Segment Start: Data for the task
/-- The configured ring whose descriptors hold an address, and the descriptor. -/
def State.descriptorAt (s : State) (a : Nat) : Option (Nat × Nat) :=
  ((List.range 64).find? fun n => let r := s.ring n; r.configured && decide (r.base ≤ a) && decide (a < r.base + 16 * r.size)).map fun n =>
    (n, (a - (s.ring n).base) / 16)

/-- Bytes restored in memory from a copy in MRAM. -/
def restore (m : Mem) (key a n : Nat) (s : State) : State := s.store a (Mem.readN m key n)

/-- A Sheaf entry restored in memory from the image last committed; the running copy is not touched (spec/05_sheaf_table.md R141). -/
def entryReload (t n : Nat) (s : State) : State :=
  let e := Mem.readN s.eng.stored (entryAt n 0) 0x380
  let differs := decide (e ≠ entryImg s.eng.run n)
  (restore s.eng.stored (entryAt n 0) (0x20300000 + entryAt n 0) 0x380 s).post t (ev 0x0233 n [if differs then 1 else 0])

/-- A capture in progress ends truncated (R521, spec/14_recorder.md R414). -/
def truncCapture (t : Nat) (s : State) : State :=
  if s.recorder.state = 2 then
    let cut (c : Capture) : Capture := { c with tEnd := min c.tEnd (t : Int), trunc := true }
    let s := finishCapture t (s.modRec fun r => { r with cur := r.cur.map cut })
    if s.recorder.rep then armRecorder t s else s
  else s

/-- A descriptor that could not be read is marked DONE and ERROR, and the ring continues with the next one (R521, spec/03_command_interface.md R75). -/
def descriptorLost (t n i : Nat) (s : State) : State :=
  let s := (((markDescriptor n i 3 s).modRing n fun r => { r with bad := r.bad ++ [i] }).setInt 24).post t (ev 0x0192 n (le 2 i))
  if deviceConsumes n then passHeads t n s else s

/-- What a double-bit error does in the region of its address (R521). -/
def doubleBit (t a : Nat) (s : State) : State :=
  match s.descriptorAt a with
  | some (n, i) => descriptorLost t n i s
  | none =>
    match regionOf a with
    | some .supervisorSram => forceSafeStop t 0x02 s
    | some .sheafSram => entryReload t ((a - 0x20300000) / 0x400) s
    | some .engineSram =>
      let o := a - 0x20340000
      if o < 64 * 0x200 then restore s.eng.stored (0x40000 + o / 0x200 * 0x200) (a - o % 0x200) 0x200 s else s
    | some .recorderSram => truncCapture t s
    | some .networkSram => s.modNet fun n => { n with frameDrops := satInc 0xFFFFFFFF n.frameDrops }
    | _ => s

/-- A double-bit error (R521, R522): the row is spliced at once where a spare is left, its word copied as zero, and the region
handles it. -/
def execSramDoubleBitError (t addr : Nat) (s : State) : Res :=
  let s := s.advance t
  if inSram addr then
    let s := (s.count (hcBank (bankOf addr) 1)).post t (eccEv (bankOf addr) 2 (rowOf addr) addr)
    let spare := s.mem.rowSpares.getD (bankOf addr) 0 != 0
    let s := rowSplice t (bankOf addr) (rowOf addr) (if spare then s.store (addr - addr % 8) (zeros 8) else s)
    .next (doubleBit t addr s)
  else .fault .noSuchUnit

/-- A sector spliced onto a spare (R524); whether there was one. -/
def sectorSplice (t x : Nat) (s : State) : State × Bool :=
  if s.mem.secSpares = 0 then (s, false)
  else
    let sp := 205 - s.mem.secSpares
    let s := s.modMem fun m =>
      { m with secSpares := m.secSpares - 1, secMap := (m.secMap.filter fun y => y.1 != x) ++ [(x, sp)], secErrs := m.secErrs.filter fun y => y.1 != x }
    (memSpliced t 7 0 sp x s.mem.secSpares (s.count (hcMram 33)), true)

/-- A running commit refused: the previous copy stands (R524, R527). A refused block image is committed again; a refused identity commit
leaves sending held (spec/16_networks_fleet.md R469). -/
def refuseCommit (image : Nat) (s : State) : State :=
  if image = 0 then (if s.mem.blockBusy then s.modMem fun m => { m with blockBusy := false, blockDirty := true } else s)
  else if image = 1 then s.modEng fun e => { e with sheafCommit := false }
  else if image = 2 then s.modSafety fun z => { z with writing := none, writeReply := none }
  else s

/-- The region of R525 that holds an MRAM address. -/
def mramRegion (a : Nat) : Nat :=
  ((List.range 13).reverse.find? fun i =>
    decide (([0x10000000, 0x10200000, 0x10400000, 0x10600000, 0x10800000, 0x10880000, 0x10890000, 0x10A00000, 0x10C00000, 0x10E00000, 0x10E40000,
      0x10E50000, 0x10F00000] : List Nat).getD i 0 ≤ a)).getD 0

/-- An MRAM line (R524): kind 0, it fails its comparison while image `image` is written (5: no two-copy image); 1, a word corrected; 2, a
double-bit error (its item's other copy is used, R536). -/
def execMramVerifyFailure (t kind addr image : Nat) (s : State) : Res :=
  let s := s.advance t
  let x := (addr - 0x10000000) / 4096
  if addr < 0x10000000 ∨ 0x11000000 ≤ addr ∨ 3 ≤ kind then .fault .noSuchUnit
  else if kind = 0 then
    let r := sectorSplice t x s
    .next (if r.2 then r.1 else refuseCommit image r.1)
  else if kind = 1 then
    let old := ((s.mem.secErrs.find? fun y => y.1 == x).elim [] (·.2)).filter fun y => decide (t < y + 86400000000000)
    let s := s.modMem fun m => { m with secErrs := (m.secErrs.filter fun y => y.1 != x) ++ [(x, t :: old)] }
    let s := (s.count (hcMram 32)).post t (eccEv (0x100 + mramRegion addr) 1 x addr)
    .next (if 7 ≤ old.length then (sectorSplice t x s).1 else s)
  else .next (s.post t (eccEv (0x100 + mramRegion addr) 2 x addr))

/-! ### Two-phase commits (R527, R528, R537) -/

/-- The first n held replies of an image sent, with DURABLE set (spec/03_command_interface.md R67). -/
def flushDurable (image n : Nat) (s : State) : State :=
  let mine := (s.cmd.durable.filter fun d => d.image == image).take n
  let s := s.modCmd fun c =>
    { c with durable := (c.durable.filter fun d => d.image != image) ++ ((c.durable.filter fun d => d.image == image).drop n) }
  mine.foldl (fun s d => sendReply d.src d.bytes s) s

/-- Every held reply of an image sent. -/
def flushAll (image : Nat) (s : State) : State := flushDurable image s.cmd.durable.length s

/-- The commit of the block image starts: the running configuration of its groups captured at one instant (R528). -/
def execBlockImageCommit (t : Nat) (s : State) : Res :=
  let s := s.advance t
  .next (if s.mem.blockDirty ∧ !s.mem.blockBusy then
      s.modMem fun m => { m with
        blockBusy := true, blockDirty := false, blockCap := m.blockNext, blockAck := (s.cmd.durable.filter fun d => d.image == 0).length }
    else s)

/-- The commit of the identity and keys region completes: the Benmor counter's stored value advances when it was due, and held datagrams
are sent (spec/16_networks_fleet.md R468, R469). -/
def identityCommitted (s : State) : State :=
  if s.net.benCommit then
    let s := s.modNet fun n => { n with benStored := n.benStored + 65536, benCommit := false }
    benDrain s.net.benHeld.length s
  else s

/-- HUSK_CONFIG as it stands kept in the health record (spec/20_husk.md R559). -/
def huskStored (s : State) : State :=
  let h := s.husk
  { s with husk := { h with cfgStored := some [if h.keepEn then 1 else 0, h.cLs, h.vlsMax, h.commitLines, h.sealMask] } }

/-- A commit's pointer line is written (R527): the new copy is in force, and replies held for it are sent. Image 0 block image, 1 Sheaf
image, 2 safety image, 3 health record and husk configuration, 4 identity and keys. -/
def execCopyPointerSwitch (t image : Nat) (s : State) : Res :=
  let s := s.advance t
  within image 5 (match image with
    | 0 => if s.mem.blockBusy then
        flushDurable 0 s.mem.blockAck (s.modMem fun m => { m with blockPrev := m.block, block := m.blockCap, blockBusy := false })
      else s
    | 1 => if s.eng.sheafCommit then
        flushAll 1 ((s.modEng fun e => { e with storedPrev := e.stored, stored := e.commitImg, sheafCommit := false }).countN (hcMram 3) 4097)
      else s
    | 2 => flushAll 2 (safetySwitch t s)
    | 3 => flushAll 3 (huskStored s).commitHealth
    | _ => flushAll 4 (identityCommitted s))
Segment End: Data for the task
Brief.
Only one stretch of the entries above is wanted: the lines from the one containing "blockBusy := true, blockDirty" through the one containing "flushDurable 0 s.mem.blockAck". Please reproduce it exactly.

The answer.
        blockBusy := true, blockDirty := false, blockCap := m.blockNext, blockAck := (s.cmd.durable.filter fun d => d.image == 0).length }
    else s)

/-- The commit of the identity and keys region completes: the Benmor counter's stored value advances when it was due, and held datagrams
are sent (spec/16_networks_fleet.md R468, R469). -/
def identityCommitted (s : State) : State :=
  if s.net.benCommit then
    let s := s.modNet fun n => { n with benStored := n.benStored + 65536, benCommit := false }
    benDrain s.net.benHeld.length s
  else s

/-- HUSK_CONFIG as it stands kept in the health record (spec/20_husk.md R559). -/
def huskStored (s : State) : State :=
  let h := s.husk
  { s with husk := { h with cfgStored := some [if h.keepEn then 1 else 0, h.cLs, h.vlsMax, h.commitLines, h.sealMask] } }

/-- A commit's pointer line is written (R527): the new copy is in force, and replies held for it are sent. Image 0 block image, 1 Sheaf
image, 2 safety image, 3 health record and husk configuration, 4 identity and keys. -/
def execCopyPointerSwitch (t image : Nat) (s : State) : Res :=
  let s := s.advance t
  within image 5 (match image with
    | 0 => if s.mem.blockBusy then
        flushDurable 0 s.mem.blockAck (s.modMem fun m => { m with blockPrev := m.block, block := m.blockCap, blockBusy := false })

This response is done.